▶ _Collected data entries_
▼
/-! ## The step, reset and the start-up test -/

/-- A step takes the command at the front of the queue and runs it with the queue's rest. That the commands wait in a queue,
first in, first out, is the model's own form (log entry 1). -/
def Obligations.StepTakesFront : Prop :=
  ∀ (c : Instr) (rest : List Instr) (s : State), s.pending = c :: rest → step s = exec c { s with pending := rest }

/-- RESET_N_ASSERTED, in any state: the part-reset values of every block (Tables 2-4, 3-3, 4-3, 5-3, 6-4, 7-2, 8-2, 9-2, 10-3
and 11-1), with TEST at 15 and the two lines deasserted. Five clauses are the model's choice: that this is the state while RESET_N
is asserted, with the Control Unit's test state held (log entry 3), that no cartridge is noted (log entry 27), that the
end-search scratch is unset and its slot image empty (log entry 35), that the queue of waiting commands and the counter of
free choices, the model's own, are kept (log entries 1 and 6), and that `signals`, the model's own list of reports not yet acted
on, is empty (log entry 5). -/
def Obligations.ResetAsserted : Prop :=
  ∀ s : State, ∃ t, exec .resetNAsserted s = .next t ∧
    t.pending = s.pending ∧ t.choice = s.choice ∧ t.signals = [] ∧
    t.ctl.testLines = 15 ∧ t.ctl.faultLine = false ∧ t.ejectInhibit = false ∧ t.ctl.resetAsserted = true ∧
    t.ctl.test = .held ∧ t.ctl.cartridgeNoted = false ∧
    t.scratch = { slot := none, image := [], best := none, highest := none } ∧
    t.params = { sealDelay := 40, startCount := 3, startAge := 150, holdLimit := 2000, ewReserve := 2048, readahead := 4,
                 replayLimit := 12, stagingFloor := 8, burstMax := 32 } ∧
    (∀ p, t.port p = { up := false, activity := none, errors := 0, transmit := [], waiting := [],
                       tags := Vector.replicate 4 { state := .idle, frame := none, rsn := none, reply := none } }) ∧
    t.adu = { queue := [], nextRsn := none, clock := none } ∧
    t.pool = { free := 48, opened := none, sealed := [], nextBsn := none } ∧
    t.mpt.link = none ∧ t.mpt.timer = none ∧ t.mpt.retry = false ∧ t.mpt.nextOp = 0 ∧ t.mpt.head = none ∧
    t.mpt.holder = none ∧ (∀ c, t.mpt.waits c = false) ∧ t.mpt.writes = 0 ∧ t.mpt.burstLimit = none ∧
    t.mpt.lastServed = 3 ∧
    t.ape = { state := .idle, unverified := [], inWrite := none, yield := false } ∧
    t.vom = VolumeRecord.unset .none ∧
    (∀ p, (t.cursor p).state = .closed ∧ (t.cursor p).phase = .idle ∧ (t.cursor p).readPos = none ∧
      (t.cursor p).expected = none ∧ (t.cursor p).last = none ∧ (t.cursor p).candidate = none ∧
      (t.cursor p).skipped = 0 ∧ (t.cursor p).hold = none ∧ (t.cursor p).filter = { streams := 0, part := false } ∧
      (t.cursor p).buffered = [] ∧ (t.cursor p).next = none ∧ (t.cursor p).gap = false ∧ (t.cursor p).reads = 0 ∧
      (t.cursor p).inUse = none ∧ (t.cursor p).inFlight = false) ∧
    (∀ x, t.stream x = { isOpen := false, holder := none, count := 0, lastRsn := none }) ∧
    t.srt.volume = none ∧ (∀ p : Port, t.srt.locks[p] = false) ∧
    (∀ p, t.notices p = { queue := [], counter := 0 })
▲
▶ _Work item_
In your answer, include only the lines above starting at the line that holds "s = .next t ∧" and ending at the line that holds "nextBsn := none", copied exactly.

▶ _Result of the exercise_
  ∀ s : State, ∃ t, exec .resetNAsserted s = .next t ∧
    t.pending = s.pending ∧ t.choice = s.choice ∧ t.signals = [] ∧
    t.ctl.testLines = 15 ∧ t.ctl.faultLine = false ∧ t.ejectInhibit = false ∧ t.ctl.resetAsserted = true ∧
    t.ctl.test = .held ∧ t.ctl.cartridgeNoted = false ∧
    t.scratch = { slot := none, image := [], best := none, highest := none } ∧
    t.params = { sealDelay := 40, startCount := 3, startAge := 150, holdLimit := 2000, ewReserve := 2048, readahead := 4,
                 replayLimit := 12, stagingFloor := 8, burstMax := 32 } ∧
    (∀ p, t.port p = { up := false, activity := none, errors := 0, transmit := [], waiting := [],
                       tags := Vector.replicate 4 { state := .idle, frame := none, rsn := none, reply := none } }) ∧
    t.adu = { queue := [], nextRsn := none, clock := none } ∧
    t.pool = { free := 48, opened := none, sealed := [], nextBsn := none } ∧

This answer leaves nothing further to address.